One of the tasks that you need to perform prior to training your machine learning model is data preprocessing. Data cleansing is one key part of the data preprocessing task, and usually involves removing rows with empty values, or replacing them with some imputed values.

>The word “**impute**” means a value assigned to something by inference from the value of the products or processes to which it contributes.

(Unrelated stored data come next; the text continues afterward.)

/-! ### Reuse clocks (R21, R205) -/

/-- The domain of a level: that of the level above for a repeat level (R17). -/
def domAt : List Level → Nat → Nat → Nat
  | [], _, above => above
  | l :: _, 0, above => if l.dom == 6 then above else l.dom
  | l :: rest, j + 1, above => domAt rest j (if l.dom == 6 then above else l.dom)
/-- The level whose instances own the launch's clocks: the one with clk set, else the innermost of domain cluster or
wider. -/
def clockLevel (l : Launch) : Option Nat :=
  let js := List.range l.levels.length
  match js.find? fun j => ((l.levels[j]?).map (·.clk)).getD false with
  | some j => some j
  | none => js.reverse.find? fun j => domAt l.levels j 0 ≤ 3
/-- The clock that the firings of an instance tick. -/
def clockOf (s : State) (f : Firing) : ClockId :=
  match launchOf s f.launch, instOf s f.inst with
  | some l, some x =>
    match clockLevel l with
    | none => { launch := f.launch }
    | some j =>
      if ((l.graph.actors[f.actor]?).map (·.lvl)).getD 0 < j then { launch := f.launch }
      else { launch := f.launch, path := some (x.path.take (j + 1)) }
  | _, _ => { launch := f.launch }
/-- The value of a clock; one that has not ticked holds 0. -/
def clockVal (s : State) (k : ClockId) : W32 :=
  ((launchOf s k.launch).bind fun l => (l.clocks.find? fun e => e.1 == k).map (·.2)).getD 0
/-- Advance a clock (log 72, DEDUCED). Where its bits [31:4] change, it sends its value to every slice whose table holds it
(R206). -/
def tickClock (s : State) (k : ClockId) (n : W32) : State :=
  match launchOf s k.launch, n == 0 with
  | none, _ => s
  | _, true => s
  | some l, false =>
    let old := clockVal s k
    let s := putLaunch s { l with clocks := putWhere (fun e => e.1 == k) (k, old + n) l.clocks }
    let t := (old + n).toNat / 16
    if t == old.toNat / 16 then s
    else
      let dest := s.l2.clks.filter fun e => e.clk == k
      setL2 s { s.l2 with casts := s.l2.casts ++ dest.map fun e => (e.slice, k, t % 65536) }

/-- The distance of a class (R207). -/
def classDist (c : Nat) : Nat :=
  if c == 1 then 4 else if c == 2 then 8 else 2 ^ (3 + (c - 3) / 2) * (2 + (c - 3) % 2)
/-- Due(C, nu). -/
def dueOf (c : W32) (nu : Nat) : Nat := (c.toNat + classDist nu) % 2 ^ 32 / 16 % 65536

/-! ### Clock tables (R206) -/

/-- Make every promise that names a table entry an orphan, and forget it as a last writer. -/
def orphanLines (s : State) (slice idx : Nat) : State :=
  let go (l : Line) : Line :=
    if l.slice == slice then
      let l := if l.clk == idx && (l.kind == 1 || l.kind == 2) then { l with kind := 3, since := s.clk } else l
      if l.wclk == some idx then { l with wclk := none } else l
    else l
  setL2 s { s.l2 with lines := s.l2.lines.map go }
/-- The entry of a clock in a slice's table, allotted where it has none: a free one, else the one whose broadcast is
oldest. A new entry holds the clock's value at its allotment, which counts as its latest broadcast (log 107, DESIGN
CHOICE). -/
def clkEntry (s : State) (slice : Nat) (k : ClockId) : State × Nat :=
  let mine := s.l2.clks.filter fun e => e.slice == slice
  match mine.find? fun e => e.clk == k with
  | some e => (s, e.idx)
  | none =>
    let (n, s) := newId s
    let t := (clockVal s k).toNat / 16 % 65536
    match (List.range 32).find? fun j => mine.all fun e => e.idx != j with
    | some j =>
      let e : ClkEntry := { slice := slice, idx := j, clk := k, t := t, last := n }
      (setL2 s { s.l2 with clks := s.l2.clks ++ [e] }, j)
    | none =>
      let old := mine.foldl (fun (b : ClkEntry) e => if e.last < b.last then e else b) (mine.head?.getD {})
      let s := orphanLines s slice old.idx
      let e : ClkEntry := { slice := slice, idx := old.idx, clk := k, t := t, last := n }
      (setL2 s { s.l2 with clks := putWhere (fun c => c.slice == slice && c.idx == old.idx) e s.l2.clks
                           casts := s.l2.casts.filter fun b => b.1 != slice || b.2.1 != old.clk }, old.idx)
/-- The value that a slice's table holds for an entry. -/
def tableT (s : State) (slice idx : Nat) : Nat :=
  ((s.l2.clks.find? fun e => e.slice == slice && e.idx == idx).map (·.t)).getD 0
/-- Retire a launch's clocks: their entries are freed and the lines that name them become orphans. -/
def retireClocks (s : State) (launch : Nat) : State :=
  let s := (s.l2.clks.filter fun e => e.clk.launch == launch).foldl (fun s e => orphanLines s e.slice e.idx) s
  setL2 s { s.l2 with clks := s.l2.clks.filter fun e => e.clk.launch != launch
                      casts := s.l2.casts.filter fun b => b.2.1.launch != launch }

/-! ### Quotas and windows (R204, R216) -/

/-- A tenant's share, prio, protect and window quotas, and wofs (R402). -/
def qShare (t : Tenant) : Nat := fieldOf t.l2q.toNat 0 5
/-- Its priority. -/
def qPrio (t : Tenant) : Nat := fieldOf t.l2q.toNat 8 2
/-- Its protected lines per set. -/
def qProtect (t : Tenant) : Nat := fieldOf t.l2q.toNat 16 4
/-- Its largest window. -/
def qWindow (t : Tenant) : Nat := fieldOf t.l2q.toNat 24 4
/-- Its window offset. -/
def qWofs (t : Tenant) : Nat := fieldOf t.l2q.toNat 28 4
/-- The cluster of a slice: slices are numbered die × 2048 + die core index. -/
def sliceCluster (slice : Nat) : Nat := slice / 8
/-- The ways of a tenant's window on a die. -/
def windowWays (t : Tenant) (die : Nat) : Nat := t.windows.getD die 0
/-- Whether a way of a slice belongs to the pinned window of a tenant that holds the slice. -/
def wayPinned (s : State) (slice way : Nat) : Bool :=
  s.tenants.toList.any fun t =>
    t.clmask.getLsbD (sliceCluster slice) && way + qWofs t ≤ 15 && 16 ≤ way + qWofs t + windowWays t (slice / 2048)
/-- The clusters of a tenant's partition on a die, ascending. -/
def dieClusters (t : Tenant) (die : Nat) : List Nat := (rangeFrom (256 * die) 256).filter fun c => t.clmask.getLsbD c
/-- The size of a tenant's window on a die. -/
def windowSize (s : State) (v die : Nat) : Nat :=
  let t := tenantOf s v
  windowWays t die * 3072 * (8 * (dieClusters t die).length)
/-- The key of a byte of a way of a slice's set that serves as window. -/
def wayKey (slice way set byte : Nat) : Nat := memKey .window (((slice * 16 + way) * 12 + set) * 256 + byte)
/-- No byte of a way of a slice counts as lost any more (R217): the way joins a window, or leaves one. -/
def forgetLost (s : State) (slice way : Nat) : State :=
  let k := wayKey slice way 0 0
  setL2 s { s.l2 with lost := s.l2.lost.filter fun b => b < k || k + 3072 ≤ b }
/-- The place of an offset of a tenant's window on a die (R216). -/
def windowKey (s : State) (v die off : Nat) : Nat :=
  let t := tenantOf s v
  let cl := dieClusters t die
  let n := 8 * cl.length
  let g := off / 256
  let slice := cl.getD (g % n / 8) 0 * 8 + g % n % 8
  let j := g / n
  wayKey slice (15 - qWofs t - j / 12) (j % 12) (off % 256)

/-! ### RED update copies (R243) -/

/-- A new value of an atomic or reduction: function, q, width in bytes, old value and operand (R241, R243). -/
def combine (fn q size old b : Nat) : Nat :=
  let w := 8 * size
  let o := old % 2 ^ w
  let x := b % 2 ^ w
  let lt (p r : Nat) : Bool := if q == 2 || q == 3 then p < r else signedOf w p < signedOf w r
  match fn with
  | 0 => (o + x) % 2 ^ w
  | 1 => if lt x o then x else o
  | 2 => if lt o x then x else o
  | 3 => o &&& x
  | 4 => o ||| x
  | 5 => o ^^^ x
  | 6 => (floatPick .fp32 false o x).1
  | _ => (floatPick .fp32 true o x).1
/-- The lines that a region key lies in. -/
def lineOf (key : Nat) : Nat := key / 256
/-- Whether a slice holds a line. -/
def lineHeld (s : State) (line : Nat) : Bool := s.l2.lines.any fun l => l.line == line
/-- The key in HBM of a key in device memory. -/
def hbmKey (key : Nat) : Nat := key + memKey .hbm 0
/-- Whether a key lies in device memory that HBM backs. -/
def hbmBacked (key : Nat) : Bool := key < 2 ^ 40
/-- Write bytes at a home: a line that a slice holds becomes dirty there, and otherwise the bytes reach HBM at once. -/
def putHome (s : State) (key : Nat) (mask : Nat) (bytes : List Byte) : State :=
  let m := memWriteMasked s.mem key mask bytes
  if hbmBacked key && !(lineHeld s (lineOf key)) then setMem s (memWriteMasked m (hbmKey key) mask bytes)
  else
    let n := (key + bytes.length - 1) / 64 - key / 64 + 1
    let sec : BitVec 4 := BitVec.ofNat 4 ((2 ^ n - 1) * 2 ^ (key / 64 % 4))
    let lines := updWhere (fun l => l.line == lineOf key) (fun l => { l with dirty := l.dirty ||| sec }) s.l2.lines
    setL2 (setMem s m) { s.l2 with lines := lines }
/-- A line's write and read timestamps. -/
def stampOf (s : State) (line : Nat) : Nat × Nat :=
  ((s.l2.stamps.find? fun e => e.1 == line).map fun e => (e.2.1, e.2.2)).getD (0, 0)
/-- Set them. -/
def setStamp (s : State) (line wts rts : Nat) : State :=
  setL2 s { s.l2 with stamps := putWhere (fun e => e.1 == line) (line, wts, rts) s.l2.stamps }
/-- Give a line the timestamp of a write that belongs to no core's coherent order, and no less than a floor. -/
def bumpStamp (s : State) (line floor : Nat) : State :=
  let r := max floor ((stampOf s line).2 + 1)
  setStamp s line r r
/-- Combine one update copy into its line. -/
def applyUpdate (s : State) (u : Update) : State :=
  let v := combine u.fn u.q u.size (memReadN s.mem u.key u.size) u.val.toNat
  bumpStamp (putHome s u.key (2 ^ u.size - 1) (toBytes u.size v)) (lineOf u.key) u.ts
/-- Recall every update copy that satisfies p, and combine it. -/
def recallWhere (s : State) (p : Nat → Nat → Update → Bool) : State :=
  let us := s.pcores.flatMap fun c => c.updates.filter (p c.c c.i)
  let cs := s.pcores.map fun c => { c with updates := c.updates.filter fun u => !(p c.c c.i u) }
  us.foldl applyUpdate (setPcores s cs)
/-- Recall every update copy of a line in the package. -/
def recallLine (s : State) (line : Nat) : State :=
  if s.pcores.any fun c => c.updates.any fun u => lineOf u.key == line then
    recallWhere s fun _ _ u => lineOf u.key == line
  else s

In statistics, imputation is the process of replacing missing data with substituted values.

In this Tutorial, We will see how to use the SimpleImputer class in sklearn to quickly and easily replace missing values in your Pandas dataframes.

In [29]:
# Load Sample Data

file_path = "C:/MyLearn/DataSet/Pandas/Tutorials/NanDataset.csv"
df = pd.read_csv(file_path)
df

Unnamed: 0,A,B,C,D
0,1,2.0,3.0,Good
1,4,,6.0,Good
2,7,,9.0,Excellent
3,10,11.0,12.0,
4,13,14.0,15.0,Excellent
5,16,17.0,,Fair
6,19,12.0,12.0,Excellent
7,20,11.0,23.0,Fair


The sample dataset has missing values in the column `B`, `C` and `D`. Column `B` and `C` is numberic and Column `D` is characters. 

## Replacing Missing Values

All the missing values in the dataframe are represented using `NaN`. Usually, you can either drop them, or replace them with some inferred values. For example, to fill the NaN in the B column with the mean, 

In [30]:
# The empty values in column B are now filled 
# with the mean of that column

    
df['B'].fillna(df['B'].mean(), inplace=True)
df

Unnamed: 0,A,B,C,D
0,1,2.0,3.0,Good
1,4,11.166667,6.0,Good
2,7,11.166667,9.0,Excellent
3,10,11.0,12.0,
4,13,14.0,15.0,Excellent
5,16,17.0,,Fair
6,19,12.0,12.0,Excellent
7,20,11.0,23.0,Fair


The empty values in column B are now filled with the mean of that column.

This is straight-forward, but sometimes your fill strategy might be a little different. Instead of filling missing values with the mean of the column, you might want to fill it with a value that most frequently occurs. 
A good example is column D, where the most occurring value is “Excellent”.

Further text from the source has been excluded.